If you pass a Step or Step Component, you are not allowed to retake it, except to comply with the time limit of a medical licensing authority for the completion of all Steps or a requirement imposed by another authority recognized by the USMLE program for this purpose. The medical licensing authority must provide information indicating that you are an applicant for licensure in that jurisdiction; have fulfilled all requirements for licensure in that jurisdiction; are eligible for licensure except for the out-of-date examination; and have completed the full USMLE sequence, including Step 3. Information regarding retakes allowed to comply with a requirement imposed by a recognized authority other than a medical licensing authority is provided at the time of exam application using ECFMG's Interactive Web Applications (IWA)....

...or purposes of medical licensure in the United States, any time limit to complete the USMLE is established by the state medical boards. Most, but not all, require completion of the full USMLE sequence within seven years from the date the first Step or Step Component is passed
http://www.usmle.org/General_Information/bulletin/2011/eligibility.html#timelimit
But regardless, 7 years just to retake step I? At that point it's time to move on and figure out something else to do with your life.
 
I agree that retaking Step 1 is difficult if you've already passed; however, according to this website, Step 1 and 2 Exam scores are valid for seven years for the purposes of US residency application.

Essentially, a retake would require a seven year commitment, five of which would be spent doing something before restarting medical school.

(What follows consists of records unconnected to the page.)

/-- The payload that the journal keeps of an item (R320, R322): digest and, for a stream recorded in full or a poisoned item, its data
as stored. -/
def State.itemPayload (s : State) (n : Nat) (data : List Byte) (poisoned : Bool) : Nat × List Byte :=
  if poisoned || (s.get (F.JRN_STREAM_FULL_full (n / 32))).testBit (n % 32) then (6, sha3_512 data ++ data) else (4, sha3_512 data)

/-- An item that the ego-motion engine takes (R230). -/
def State.egoWants (s : State) (n : Nat) (data : List Byte) : Bool :=
  s.get F.EGO_STATUS_state != 0 && (n == 112 || n == 113
    || (s.flag F.EGO_WHEEL_SRC_valid && 114 + s.get F.EGO_WHEEL_SRC_stream == n
        && fieldAt data 0 4 % 2 ^ 30 == s.get F.EGO_WHEEL_ID_id))

/-- A record written, published, and its stream's fence object raised (R208); `rec'` is what the journal keeps. -/
def State.commitRecord (s : State) (n : Nat) (r : IngRec) : State :=
  let v := s.stream n
  let pos := s.jrnPos
  let idx := (s.queue n).producer
  let s1 := if r.kind = 0 then s.store (v.ring + r.off) r.data (r.flags.testBit 3) else s
  let pay := if r.kind = 0 then s.itemPayload n r.data (r.flags.testBit 3) else (0, [])
  let s2 := s1.ringEntry n (ingRecord n r pos)
  let s3 := (s2.publish (r.kind + 1) pay.1 n r.seq (n + 256 * r.kind + 65536 * r.flags) r.ts pay.2).fenceAdd v.fenceObj 1
  let s4 := s3.modStream n fun v => { v with
    held := v.held.map fun h => if r.kind = 0 ∧ h = (none, r.off, r.len) then (some idx, r.off, r.len) else h
    hist := if r.kind = 1 then v.hist ++ [(pos, r.len % 256)] else v.hist
    items := if r.kind = 0 then v.items ++ [(pos, r.seq, r.ts)] else v.items }
  if r.kind = 0 ∧ s.egoWants n r.data then
    { s4 with egoIn := s4.egoIn ++ [(⟨n, r.seq, r.flags, r.ts, pos, r.data⟩ : EgoItem)] }
  else s4

/-- The first record of a stream ready to commit, when its queue has room (R207, R209). -/
def State.front (s : State) (n : Nat) : Option IngRec :=
  match (s.stream n).ready with
  | r :: _ => if (s.queue n).hasRoom ∧ !r.xs then some r else none
  | [] => none

/-- The first ready record taken from its list. -/
def State.popReady (s : State) (n : Nat) : State := s.modStream n fun v => { v with ready := v.ready.drop 1 }

/-- Counters of an item committed. -/
def State.itemCounts (s : State) (n : Nat) (r : IngRec) : State :=
  let s1 := if r.flags.testBit 0 then s.count F.ING_TS_INVALID_count 1 else s
  if n < 96 then (if r.last then s1.count (F.CSI_FRAMES_count (n / 4)) 1 else s1)
  else if n < 112 then s1.count (F.ETH_RX_FRAMES_count ((n - 96) / 4)) 1
  else s1

/-- The first ready record of a stream given up: in replay the ports' items are ignored and counted (R328). -/
def State.ignoreFront (s : State) (n : Nat) : State :=
  match (s.stream n).ready with
  | [] => s
  | r :: _ =>
    let s1 := (s.popReady n).modStream n fun v => { v with held := v.held.filter fun h => decide (h ≠ (none, r.off, r.len)) }
    if r.kind = 0 then s1.count F.JRN_IGNORED_count 1 else s1

/-- ITEM_COMMIT (R206, R208, R225, R328): an item or a health record is written, published, and the stream's fence object raised;
a good item adds cause 7, a bad one cause 4. -/
def execItemCommit (n : Fin 128) (s : State) : Result :=
  .next (if s.replaying then s.ignoreFront n.val
    else
      match s.front n.val with
      | none => s
      | some r =>
        if r.kind = 2 then s
        else if r.kind = 1 then (s.popReady n.val).commitRecord n.val { r with ts := openStamp n.val r }
        else
          let s1 := ((s.popReady n.val).commitRecord n.val r).itemCounts n.val r
          if r.flags % 16 ≠ 0 then s1.healthBad n.val
          else s1.health n.val 7 (s.get F.WARD_HEALTH_DELTA2_good_item))

/-- DROP_RECORD (R207, R328): one record for consecutive drops, once the queue and the ring have room (the ring: for a byte;
assumption 74). -/
def execDropRecord (n : Fin 128) (s : State) : Result :=
  .next (if s.replaying then s.ignoreFront n.val
    else
      match s.front n.val with
      | none => s
      | some r =>
        if r.kind ≠ 2 ∨ (s.ringPlace n.val 1).isNone then s
        else (s.popReady n.val).commitRecord n.val { r with ts := openStamp n.val r })

/-- STALE (R225 cause 3, R226): no record committed for deadline_us. -/
def execStale (n : Fin 128) (s : State) : Result :=
  .next (if s.streamOn n.val ∧ (s.stream n.val).deadlineUs ≠ 0 ∧ !s.replaying then
      (s.health n.val 3 (-(s.get F.WARD_HEALTH_DELTA_stale : Int))).raise pgING Ev.ING_stale
    else s)

/-! ### Streams stopped -/

/-- A frame in progress given up: the drop takes a sequence number (R205, R228). -/
def State.frameDrop (s : State) (n : Nat) : State :=
  if (s.stream n).frame.isSome then (s.modStream n fun v => { v with frame := none, done := [] }).dropItem n else s

/-- A stream stopped: its items in flight are dropped in their places, its frame in progress too. -/
def State.streamStop (s : State) (n : Nat) : State :=
  if s.streamOn n then
    let s1 := ((s.stream n).ready.filter fun r => decide (r.kind = 0)).foldl (fun s r => s.dropNumbered n r) (s.putStreamOn n false)
    ((s1.modStream n fun v => { v with
      held := v.held.filter fun h => h.1.isSome
      ward := match v.ward with
        | some w => if w.running then some w else none
        | none => none }).frameDrop n).modStream n fun v => { v with done := [] }
  else s

/-- ING_STREAM_EN written for streams 32k to 32k + 31, lowest first (R204): a bit that becomes set reads and checks the descriptor, one
that becomes clear stops the stream. -/
def State.streamEnWrite (k : Nat) (s : State) (w : Word) : State :=
  (List.range 32).foldl (fun s b =>
    if w.getLsbD b then (if s.streamOn (32 * k + b) then s else s.streamEnable (32 * k + b)) else s.streamStop (32 * k + b)) s

/-- STREAM_ENABLE (R204): the word of ING_STREAM_EN that holds the stream's bit is written. -/
def execStreamEnable (n : Fin 128) (acc : Acc) (s : State) : Result :=
  .next (s.command pgING (0x030 + 4 * (n.val / 32)) acc (State.streamEnWrite (n.val / 32)))

/-- STREAM_DISABLE (R204). -/
def execStreamDisable (n : Fin 128) (acc : Acc) (s : State) : Result :=
  .next (s.command pgING (0x030 + 4 * (n.val / 32)) acc (State.streamEnWrite (n.val / 32)))

/-- ING_ENABLE: clearing the bit stops every stream. -/
def execIngEnable (acc : Acc) (s : State) : Result :=
  .next (s.command pgING 0x020 acc fun s w =>
    if w.getLsbD 0 then s.put F.ING_CTRL_enable 1
    else (List.range 118).foldl State.streamStop (s.put F.ING_CTRL_enable 0))

/-! ### Cameras (R210 to R212, R218) -/

/-- Little-endian 16-bit or 32-bit pixels. -/
def pixels (bytes : Nat) (l : List Nat) : List Byte := l.flatMap (leBytes bytes)

/-- Pixels of a packed RAW payload (CSI-2 packing, assumption 24): `k` pixels of 8 high bits each, then their low bits. -/
def unpackGroups (k low : Nat) : Nat → List Byte → List Nat
  | 0, _ => []
  | fuel + 1, l =>
    let g := k + k * low / 8
    if l.length < g then []
    else
      let tail := leNat ((l.drop k).take (g - k))
      ((List.range k).map fun i => (l.getD i 0#8).toNat * 2 ^ low + tail / 2 ^ (low * i) % 2 ^ low)
        ++ unpackGroups k low fuel (l.drop g)

/-- A line's pixels as R211 stores them: 16 bits each for RAW10 to RAW16, 32 bits for RAW20, as received otherwise. -/
def unpackLine (dt : Nat) (l : List Byte) : List Byte :=
  let n := l.length
  match dt with
  | 0x2B => pixels 2 (unpackGroups 4 2 n l)
  | 0x2C => pixels 2 (unpackGroups 2 4 n l)
  | 0x2D => pixels 2 (unpackGroups 4 6 n l)
  | 0x2E => pixels 2 (unpackGroups 1 8 n l)
  | 0x2F =>
    -- two RAW10 halves for each pixel
    let h := unpackGroups 4 2 n l
    pixels 4 ((List.range (h.length / 2)).map fun i => h.getD (2 * i) 0 * 1024 + h.getD (2 * i + 1) 0)
  | _ => l

/-- The slots of receiver `r` whose virtual channel is `vc` and whose streams run. -/
def State.csiSlots (s : State) (r vc : Nat) : List Nat :=
  (List.range 4).filter fun v =>
    (s.get (F.CSI_VCMAP_slot_en r)).testBit v && s.get (F.CSI_VCMAP_vc r v) == vc && s.streamOn (4 * r + v)

/-- Items of a frame from its lines so far; `last`: the frame ends. -/
def State.frameItem (s : State) (n : Nat) (f : FrameSt) (flags : Nat) (last : Bool) : State :=
  let v := s.stream n
  let t := s.stamp v f.emb[v.tsLine]?
  let fl := t.1 + (if f.damaged then 2 else 0) + flags
  { s with freeCtr := s.freeCtr + 1 }.newItem n fl t.2 (f.lines.flatMap (padTo 32)) last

That doesn't make sense. How can you retake Step 1 after 7 years (i.e. your old score expired) yet not be enrolled in medical school or have completed medical school?

I thought one of the requirements for taking Step 1 was you had to be currently enrolled in a medical school. IMGs are an exception obviously but that does not apply to OP's situation since he is not an IMG.
 
That doesn't make sense. How can you retake Step 1 after 7 years (i.e. your old score expired) yet not be enrolled in medical school or have completed medical school?

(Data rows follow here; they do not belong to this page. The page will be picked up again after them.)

/-- The decision record of a query in the replay journal (R307). -/
def State.planRecord (s : State) (q : PlanQ) : Option (List Byte) :=
  (s.jrnFind fun r => decide (r.kind = 0x13 ∧ r.src = q.slot ∧ r.aux0 = q.number)).bind JRec.data

/-- May a part of a query that takes an epoch start? In replay it waits for the epoch at offset `o` of its decision record. -/
def State.epochDue (s : State) (q : PlanQ) (o : Nat) : Bool :=
  !s.replaying || (match s.planRecord q with
    | some b => fieldAt b o 2 == s.get F.COLL_EPOCH_epoch
    | none => true)

/-- SWEEP_START (R293): the oldest waiting query sweeps once the halves it needs are free; the current epoch, its buffer and the
leaf budget are taken. -/
def execSweepStart (slot : Fin 64) (s : State) : Result :=
  .next (match s.plan.queries.find? fun q => decide (q.phase = .waiting) with
    | none => s
    | some q =>
      let held := s.planHalves
      let free := [0, 1].filter fun h => !held.contains h
      let need := if 8192 < s.rmEdges (s.planMap q) then 2 else 1
      if q.slot ≠ slot.val ∨ free.length < need ∨ !s.epochDue q 8 then s
      else
        (s.setPlanQ { q with
          phase := .sweeping
          epoch := s.get F.COLL_EPOCH_epoch
          buf := s.coll.current
          budget := s.get F.PLAN_LEAF_BUDGET_leaves
          halves := free.take need }).planShow)

/-! ### Roadmap sweeps (R277, R292) -/

/-- What a traversal has yet to visit: a node of the top tree, a node of an instance's mesh tree, a leaf reference, a
triangle of an instance. -/
inductive Todo where
  | top (k : Nat)
  | mesh (i : List Byte) (k : Nat)
  | ref (k : Nat)
  | tri (i : List Byte) (k : Nat)

/-- The box of a node: lowest and highest corner in the frame of its tree. -/
def nodeBox (n : List Byte) : RV × RV := ((v3At n 0).toMm, (v3At n 0xC).toMm)

/-- A node's box as a solid, placed by an instance in a mesh tree. -/
def placedBox (inst : Option (List Byte)) (n : List Byte) : RBox :=
  let p := nodeBox n
  let c := RV.smul (1 / 2) (p.1.add p.2)
  let h := RV.smul (1 / 2) (p.2.sub p.1)
  match inst with
  | none => ⟨c, ⟨h.x, 0, 0⟩, ⟨0, h.y, 0⟩, ⟨0, 0, h.z⟩⟩
  | some i =>
    let q := q4At i 0
    ⟨(ratRotate q c).add (v3At i 0x10).toMm, ratRotate q ⟨h.x, 0, 0⟩, ratRotate q ⟨0, h.y, 0⟩, ratRotate q ⟨0, 0, h.z⟩⟩

/-- Does the traversal for a capsule visit a node (assumption 31)? -/
def visits (c : Capsule) (margin : Nat) (inst : Option (List Byte)) (n : List Byte) : Bool :=
  let fine := ((List.range 6).all fun k => inRange (fieldAt n (4 * k) 4))
  let t := c.r + margin
  (fine && decide (segBox c.p c.q (placedBox inst n) ≤ t * t)) || Config.nodeVisit (testKey c (inst.getD [] ++ n) margin)

/-- What a leaf of `n` items from `first` on puts before the rest. -/
def leafItems (mk : Nat → Todo) (n : List Byte) : List Todo := (List.range (nodeCount n)).map fun k => mk (nodeFirst n + k)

I thought one of the requirements for taking Step 1 was you had to be currently enrolled in a medical school. IMGs are an exception obviously but that does not apply to OP's situation since he is not an IMG.

@Rollo: the OP was dismissed. S/he could technically re-matriculate at year 5 and retake step 1 at year 7 since initial pass.

@DrYoda: I agree that trying to retake step 1 would just be such a difficult task, even though it technically can be done. 7 years is an extreme amount of time - it's 7 years of lost earnings, 7 years of mounting debt, etc.
 
I agree that retaking Step 1 is difficult if you've already passed; however, according to this website, Step 1 and 2 Exam scores are valid for seven years for the purposes of US residency application.

Essentially, a retake would require a seven year commitment, five of which would be spent doing something before restarting medical school.

So here's how I interpreted the USMLE rules: I have to take Steps 2 CK/CS and Step 3 within 7 years of passing Step 1. Otherwise, I need to retake Step 1, which I would be eligible for 7 years after first passing (June 2014) OR I can get an exemption and be allowed to retake earlier if my intended graduation date is more than 6 years after passing Step 1, and if that would be the case I could sit for Step 1 less than a year from now. I guess it depends how much credit I would receive from my future school.

And I am ready to crush Step 2, as well as Step 1 if need be (I didn't study particularly hard the first time).